> [Work required]: Your response needs to be the data below, retyped exactly.

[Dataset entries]
-- ==== Sys2Proof/Safety.lean ====
section
/-! DEFINITION. What holds of every state a run reaches: the invariant Inv, part by part from the spec. It rules out the states
that are terms of State and that no run reaches. -/

namespace Sys2Proof.Machine

/-- R23 to R25, R228, R260: the configuration registers hold the parameters, which are legal (R25). -/
abbrev ConfigFromParams (s : State) : Prop :=
  asciiMaxLegal s.params.asciiMax = true ∧ s.cfgVariant = s.params.variant ∧ s.cfgHeader = s.params.header ∧
    s.cfgAsciiMax = s.params.asciiMax

/-- R26, R27, R32, R35, R223: BUSY and DONE are never both 1, PHASE = IDLE exactly when BUSY = 0, ERR is written at completion
only, and ConnectFailed is never produced. -/
abbrev StatusLegal (s : State) : Prop :=
  ¬(s.status.busy = true ∧ s.status.done = true) ∧ (s.phase = .idle ↔ s.status.busy = false) ∧
    (s.status.done = false → s.status.err = .ok) ∧ s.status.err ≠ .connectFailed

/-- The lengths of R28, R29, R30, R33. -/
abbrev BuffersFit (s : State) : Prop :=
  s.din.length ≤ Config.pDinMax ∧ s.dinSnap.length ≤ Config.pDinMax ∧ s.dout.length ≤ Config.pDinMax ∧
    s.rxbuf.length ≤ 65535 ∧ s.bodybuf.length ≤ 65535 ∧ (s.hdrbuf = [] ∨ s.hdrbuf.length = 3) ∧
    s.crcbuf.length ≤ 2

/-- R41, R221: at the end of an operation NEED and the internal buffers are cleared, and they stay so while the block is idle. -/
abbrev IdleClean (s : State) : Prop :=
  s.phase = .idle → s.need = 0 ∧ s.rxbuf = [] ∧ s.hdrbuf = [] ∧ s.bodybuf = [] ∧ s.crcbuf = []

/-- R27, R31, R221, R222, R271: results stand only after a completion with OK, but for RES_CODE after the two errors that keep
it; RES_WEXP is 0..4, RES_VSCALE at most the payload's length, RES_LEN the length of a DOUT that is not empty. -/
abbrev ResultsLegal (s : State) : Prop :=
  (s.status.done = false → s.dout = [] ∧ s.res = Results.zero) ∧
    (s.status.err ≠ .ok →
      s.dout = [] ∧ s.res = { Results.zero with code := if s.status.err.keepsCode then s.res.code else 0 }) ∧
    (s.status.err = .ok → s.res.code = 0) ∧ s.res.wexp.toNat ≤ 4 ∧ s.res.vscale ≤ s.dout.length ∧
    (s.dout ≠ [] → s.res.len.toNat = s.dout.length)

/-- PHASE names a read_exact call (R181). -/
abbrev exactPhase (p : Phase) : Bool :=
  match p with
  | .bHdr | .bLen | .bBody | .bCrc | .xRead => true
  | .idle | .aRead | .rRead => false

/-- PHASE names a call of DECB (R32). -/
abbrev decbPhase (p : Phase) : Bool :=
  match p with
  | .bHdr | .bLen | .bBody | .bCrc => true
  | .idle | .aRead | .xRead | .rRead => false

/-- R180, R181: between steps a read_exact in progress lacks at least one byte, and a bounded read holds none. -/
abbrev ReadPending (s : State) : Prop :=
  (exactPhase s.phase = true → s.rxbuf.length < s.need.toNat) ∧ (s.phase = .aRead ∨ s.phase = .rRead → s.rxbuf = [])

/-- R124: what DECB has gathered at each of its four reads, for the command CMD_LATCH holds. -/
abbrev DecbProgress (s : State) : Prop :=
  (decbPhase s.phase = true →
      s.cfgVariant = .binary ∧ s.cmdLatch = encodeE 0x11 (evField s.cmdLatch) (byteField2 s.cmdLatch)) ∧
    (s.phase = .bHdr → s.need = 3) ∧
    (s.phase = .bLen → s.need = 2 ∧ s.hdrbuf = headerBytes s.cfgHeader) ∧
    (s.phase = .bBody → s.need = s.bLenVal ∧ s.hdrbuf = headerBytes s.cfgHeader) ∧
    (s.phase = .bCrc → s.need = 2 ∧ s.hdrbuf = headerBytes s.cfgHeader ∧ s.bodybuf.length = s.bLenVal.toNat)

/-- R160, R184, R188: the other stream operations, for the command CMD_LATCH holds. -/
abbrev ReadProgress (s : State) : Prop :=
  (s.phase = .xRead → s.cmdLatch = encodeN 0x30 s.need) ∧
    (s.phase = .aRead → s.cfgVariant = .ascii ∧ s.cmdLatch = encodeZ 0x21) ∧
    (s.phase = .rRead → s.cmdLatch = encodeZ 0x31)

/-- The invariant of the machine. -/
structure Inv (s : State) : Prop where
  config : ConfigFromParams s
  status : StatusLegal s
  buffers : BuffersFit s
  idle : IdleClean s
  results : ResultsLegal s
  pending : ReadPending s
  decb : DecbProgress s
  reads : ReadProgress s

/-- The coming step answers the pending read (R55, R181). -/
def ReadAnswered (s : State) : Prop :=
  ∃ d es, s.sched = .answer d :: es ∧ (oracle (requestSize s) d s.stream).isSome = true

/-- R281, D11: weak fairness of the oracle, the one assumption liveness rests on. Whenever the run from s has a read pending, the run
goes on, through whatever other moves of the environment, to a step that answers it or to a state in which no read is pending. -/
def WeaklyFair (s : State) : Prop :=
  ∀ (k : Nat) (t : State), Host.Core.run Sys2Proof.core k s = .next t → readEnabled t = true →
    ∃ (j : Nat) (u : State), Host.Core.run Sys2Proof.core j t = .next u ∧ (ReadAnswered u ∨ readEnabled u = false)

/-- A safe run: k steps that stop at nothing and keep the invariant throughout. -/
def SafeFor : Nat → State → Prop
  | 0, s => Inv s
  | k + 1, s => Inv s ∧ ∃ t, step s = .next t ∧ SafeFor k t

end Sys2Proof.Machine
end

> [Response area]:
-- ==== Sys2Proof/Safety.lean ====
section
/-! DEFINITION. What holds of every state a run reaches: the invariant Inv, part by part from the spec. It rules out the states
that are terms of State and that no run reaches. -/

namespace Sys2Proof.Machine

/-- R23 to R25, R228, R260: the configuration registers hold the parameters, which are legal (R25). -/
abbrev ConfigFromParams (s : State) : Prop :=
  asciiMaxLegal s.params.asciiMax = true ∧ s.cfgVariant = s.params.variant ∧ s.cfgHeader = s.params.header ∧
    s.cfgAsciiMax = s.params.asciiMax

/-- R26, R27, R32, R35, R223: BUSY and DONE are never both 1, PHASE = IDLE exactly when BUSY = 0, ERR is written at completion
only, and ConnectFailed is never produced. -/
abbrev StatusLegal (s : State) : Prop :=
  ¬(s.status.busy = true ∧ s.status.done = true) ∧ (s.phase = .idle ↔ s.status.busy = false) ∧
    (s.status.done = false → s.status.err = .ok) ∧ s.status.err ≠ .connectFailed

/-- The lengths of R28, R29, R30, R33. -/
abbrev BuffersFit (s : State) : Prop :=
  s.din.length ≤ Config.pDinMax ∧ s.dinSnap.length ≤ Config.pDinMax ∧ s.dout.length ≤ Config.pDinMax ∧
    s.rxbuf.length ≤ 65535 ∧ s.bodybuf.length ≤ 65535 ∧ (s.hdrbuf = [] ∨ s.hdrbuf.length = 3) ∧
    s.crcbuf.length ≤ 2

/-- R41, R221: at the end of an operation NEED and the internal buffers are cleared, and they stay so while the block is idle. -/
abbrev IdleClean (s : State) : Prop :=
  s.phase = .idle → s.need = 0 ∧ s.rxbuf = [] ∧ s.hdrbuf = [] ∧ s.bodybuf = [] ∧ s.crcbuf = []

/-- R27, R31, R221, R222, R271: results stand only after a completion with OK, but for RES_CODE after the two errors that keep
it; RES_WEXP is 0..4, RES_VSCALE at most the payload's length, RES_LEN the length of a DOUT that is not empty. -/
abbrev ResultsLegal (s : State) : Prop :=
  (s.status.done = false → s.dout = [] ∧ s.res = Results.zero) ∧
    (s.status.err ≠ .ok →
      s.dout = [] ∧ s.res = { Results.zero with code := if s.status.err.keepsCode then s.res.code else 0 }) ∧
    (s.status.err = .ok → s.res.code = 0) ∧ s.res.wexp.toNat ≤ 4 ∧ s.res.vscale ≤ s.dout.length ∧
    (s.dout ≠ [] → s.res.len.toNat = s.dout.length)

/-- PHASE names a read_exact call (R181). -/
abbrev exactPhase (p : Phase) : Bool :=
  match p with
  | .bHdr | .bLen | .bBody | .bCrc | .xRead => true
  | .idle | .aRead | .rRead => false

/-- PHASE names a call of DECB (R32). -/
abbrev decbPhase (p : Phase) : Bool :=
  match p with
  | .bHdr | .bLen | .bBody | .bCrc => true
  | .idle | .aRead | .xRead | .rRead => false

/-- R180, R181: between steps a read_exact in progress lacks at least one byte, and a bounded read holds none. -/
abbrev ReadPending (s : State) : Prop :=
  (exactPhase s.phase = true → s.rxbuf.length < s.need.toNat) ∧ (s.phase = .aRead ∨ s.phase = .rRead → s.rxbuf = [])

/-- R124: what DECB has gathered at each of its four reads, for the command CMD_LATCH holds. -/
abbrev DecbProgress (s : State) : Prop :=
  (decbPhase s.phase = true →
      s.cfgVariant = .binary ∧ s.cmdLatch = encodeE 0x11 (evField s.cmdLatch) (byteField2 s.cmdLatch)) ∧
    (s.phase = .bHdr → s.need = 3) ∧
    (s.phase = .bLen → s.need = 2 ∧ s.hdrbuf = headerBytes s.cfgHeader) ∧
    (s.phase = .bBody → s.need = s.bLenVal ∧ s.hdrbuf = headerBytes s.cfgHeader) ∧
    (s.phase = .bCrc → s.need = 2 ∧ s.hdrbuf = headerBytes s.cfgHeader ∧ s.bodybuf.length = s.bLenVal.toNat)

/-- R160, R184, R188: the other stream operations, for the command CMD_LATCH holds. -/
abbrev ReadProgress (s : State) : Prop :=
  (s.phase = .xRead → s.cmdLatch = encodeN 0x30 s.need) ∧
    (s.phase = .aRead → s.cfgVariant = .ascii ∧ s.cmdLatch = encodeZ 0x21) ∧
    (s.phase = .rRead → s.cmdLatch = encodeZ 0x31)

/-- The invariant of the machine. -/
structure Inv (s : State) : Prop where
  config : ConfigFromParams s
  status : StatusLegal s
  buffers : BuffersFit s
  idle : IdleClean s
  results : ResultsLegal s
  pending : ReadPending s
  decb : DecbProgress s
  reads : ReadProgress s

/-- The coming step answers the pending read (R55, R181). -/
def ReadAnswered (s : State) : Prop :=
  ∃ d es, s.sched = .answer d :: es ∧ (oracle (requestSize s) d s.stream).isSome = true

/-- R281, D11: weak fairness of the oracle, the one assumption liveness rests on. Whenever the run from s has a read pending, the run
goes on, through whatever other moves of the environment, to a step that answers it or to a state in which no read is pending. -/
def WeaklyFair (s : State) : Prop :=
  ∀ (k : Nat) (t : State), Host.Core.run Sys2Proof.core k s = .next t → readEnabled t = true →
    ∃ (j : Nat) (u : State), Host.Core.run Sys2Proof.core j t = .next u ∧ (ReadAnswered u ∨ readEnabled u = false)

/-- A safe run: k steps that stop at nothing and keep the invariant throughout. -/
def SafeFor : Nat → State → Prop
  | 0, s => Inv s
  | k + 1, s => Inv s ∧ ∃ t, step s = .next t ∧ SafeFor k t

end Sys2Proof.Machine
end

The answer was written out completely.